Each line starting at the one that contains "structure ForceItems where" and ending at the one that contains "pantograph (R53). -/" must be returned exactly, and the rest of the listing is left out.
= Beginning of Section =
-- ==== Sys2Proof/Machine/Force.lean ====
section
/-!
DEFINITION. The force law (03_contact_force_and_pressure.md): its six stages, an evaluation for one pantograph,
and the steps by which the commanded pressure follows the target.
-/

namespace Sys2Proof.Machine

/-- The items of one head class that the law reads (section 3.2). -/
structure ForceItems where
  base  : Nat
  aero  : Nat
  least : Nat
  most  : Nat
  deriving DecidableEq, Repr

def forceItems (b : Block) : Head → ForceItems
  | .ac => ⟨b.nat .baseForceAC, b.nat .aeroCoeffAC, b.nat .forceMinAC, b.nat .forceMaxAC⟩
  | .dc => ⟨b.nat .baseForceDC, b.nat .aeroCoeffDC, b.nat .forceMinDC, b.nat .forceMaxDC⟩

/-- The aerodynamic term (R50). -/
def aeroTerm (ka v : Nat) : Nat := ka * v * v / 100000

/-- The ice term (R51). -/
def iceTerm (role : Role) (level kice : Nat) : Nat :=
  match role with
  | .collecting => level * kice
  | .scraping => level * kice
  | .none => 0
  | .calibrating => 0

/-- The scraper term (R52). -/
def scraperTerm (role : Role) (extra : Nat) : Nat := if role = .scraping then extra else 0

/-- The raw force of a pantograph (R53). -/
def rawForce (b : Block) (p : Panto) : Nat :=
  let f := forceItems b (b.head p)
  f.base + aeroTerm f.aero b.queue.speed + iceTerm (b.role p) b.ice.level (b.nat .kice) +
    scraperTerm (b.role p) (b.nat .scrapeExtra)

/-- `v` clamped into `[lo, hi]`. -/
def clampForce (lo hi v : Nat) : Nat := if v < lo then lo else if hi < v then hi else v

/-- The target force: the raw force clamped into the limits of the head class (R53). -/
def targetForceOf (b : Block) (p : Panto) : Nat :=
  let f := forceItems b (b.head p)
  clampForce f.least f.most (rawForce b p)

/-- The pressure increment, rounded half up (R54). -/
def pressureIncrement (force gain : Nat) : Nat := (force * gain + 8) / 16

/-- The touch pressure in use (R55). -/
def touchInUse (b : Block) (p : Panto) : Nat :=
  if uncalibrated b p then b.nat .defaultTouch else (b.cal.get p).fields.touch

/-- Touch pressure plus increment, before the clamp to Pmax. -/
def rawPressure (b : Block) (p : Panto) : Nat :=
  touchInUse b p + pressureIncrement (targetForceOf b p) (b.nat .pressGain)

/-- The target pressure (R56). -/
def targetPressureOf (b : Block) (p : Panto) : Nat := min (rawPressure b p) (b.nat .pmax)

/-- One evaluation of the law for one pantograph: target force, target pressure and clamp flags (R47, R53, R56). -/
def evaluate (p : Panto) (b : Block) : Block :=
  b.setLift p { b.lc p with
    targetForce := some (targetForceOf b p)
    targetPressure := some (targetPressureOf b p)
    forceClamped := targetForceOf b p != rawForce b p
    pressureClamped := decide (b.nat .pmax ≤ rawPressure b p) }

/-- The evaluation of every pantograph in RAISING or CONTACT that a write of a force-law item makes (R47, R49). -/
def evaluateUp (b : Block) : Block :=
  eachPanto (fun p b => if (b.lc p).state.up then evaluate p b else b) b

/-- `from_` moved toward `target` by at most `up` upward and `down` downward. -/
def stepToward (up down from_ target : Nat) : Nat :=
  if from_ < target then min target (from_ + up) else max target (from_ - down)

/-- The step of the raise ramp (R57). -/
def rampStep (b : Block) (l : Lift) : Nat :=
  match l.targetPressure with
  | some t => stepToward (b.nat .raiseSlew) (b.nat .slew) l.commanded t
  | none => l.commanded

/-- The step of regulation in CONTACT, none while NO_WIRE_LOWER is set (R58). -/
def contactStep (b : Block) (l : Lift) : Nat :=
  if l.noWireLower then l.commanded
  else match l.targetPressure with
    | some t => stepToward (b.nat .slew) (b.nat .slew) l.commanded t
    | none => l.commanded

/-- The force-law items, a write of which evaluates the law anew (R47, R49). -/
def forceLawItem : Item → Bool
  | .baseForceAC => true
  | .baseForceDC => true
  | .aeroCoeffAC => true
  | .aeroCoeffDC => true
  | .kice => true
  | .scrapeExtra => true
  | .forceMinAC => true
  | .forceMinDC => true
  | .forceMaxAC => true
  | .forceMaxDC => true
  | .pressGain => true
  | .pmax => true
  | .slew => true
  | .defaultTouch => true
  | _ => false

/-- A search record whose step pressure is brought within a new Pmax (R60). Such a step counts from then on as one
commanded at Pmax, so that NO_TOUCH follows where it finds none (R69 item 3): the rule does not say so of a step that was
commanded before the write. DESIGN CHOICE, log entry 36. -/
def SearchRec.within (pmax : Nat) (r : SearchRec) : SearchRec :=
  if pmax < r.pressure then { r with pressure := pmax, clamped := true } else r

/-- One pantograph's commanded pressure within Pmax. The search record follows it while the search runs, and keeps its
last values in LOWERING (R60, R72). -/
def Lift.within (pmax : Nat) (l : Lift) : Lift :=
  { l with
    commanded := min l.commanded pmax
    search := if l.state = .searching then l.search.map (SearchRec.within pmax) else l.search }

/-- A new Pmax brings every commanded pressure within it, in every lift state (R60, R61). -/
def clampCommanded (b : Block) : Block := eachPanto (fun p b => b.setLift p ((b.lc p).within (b.nat .pmax))) b

end Sys2Proof.Machine
end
= End of Section =
_REPLY_.
structure ForceItems where
  base  : Nat
  aero  : Nat
  least : Nat
  most  : Nat
  deriving DecidableEq, Repr

def forceItems (b : Block) : Head → ForceItems
  | .ac => ⟨b.nat .baseForceAC, b.nat .aeroCoeffAC, b.nat .forceMinAC, b.nat .forceMaxAC⟩
  | .dc => ⟨b.nat .baseForceDC, b.nat .aeroCoeffDC, b.nat .forceMinDC, b.nat .forceMaxDC⟩

/-- The aerodynamic term (R50). -/
def aeroTerm (ka v : Nat) : Nat := ka * v * v / 100000

/-- The ice term (R51). -/
def iceTerm (role : Role) (level kice : Nat) : Nat :=
  match role with
  | .collecting => level * kice
  | .scraping => level * kice
  | .none => 0
  | .calibrating => 0

/-- The scraper term (R52). -/
def scraperTerm (role : Role) (extra : Nat) : Nat := if role = .scraping then extra else 0

/-- The raw force of a pantograph (R53). -/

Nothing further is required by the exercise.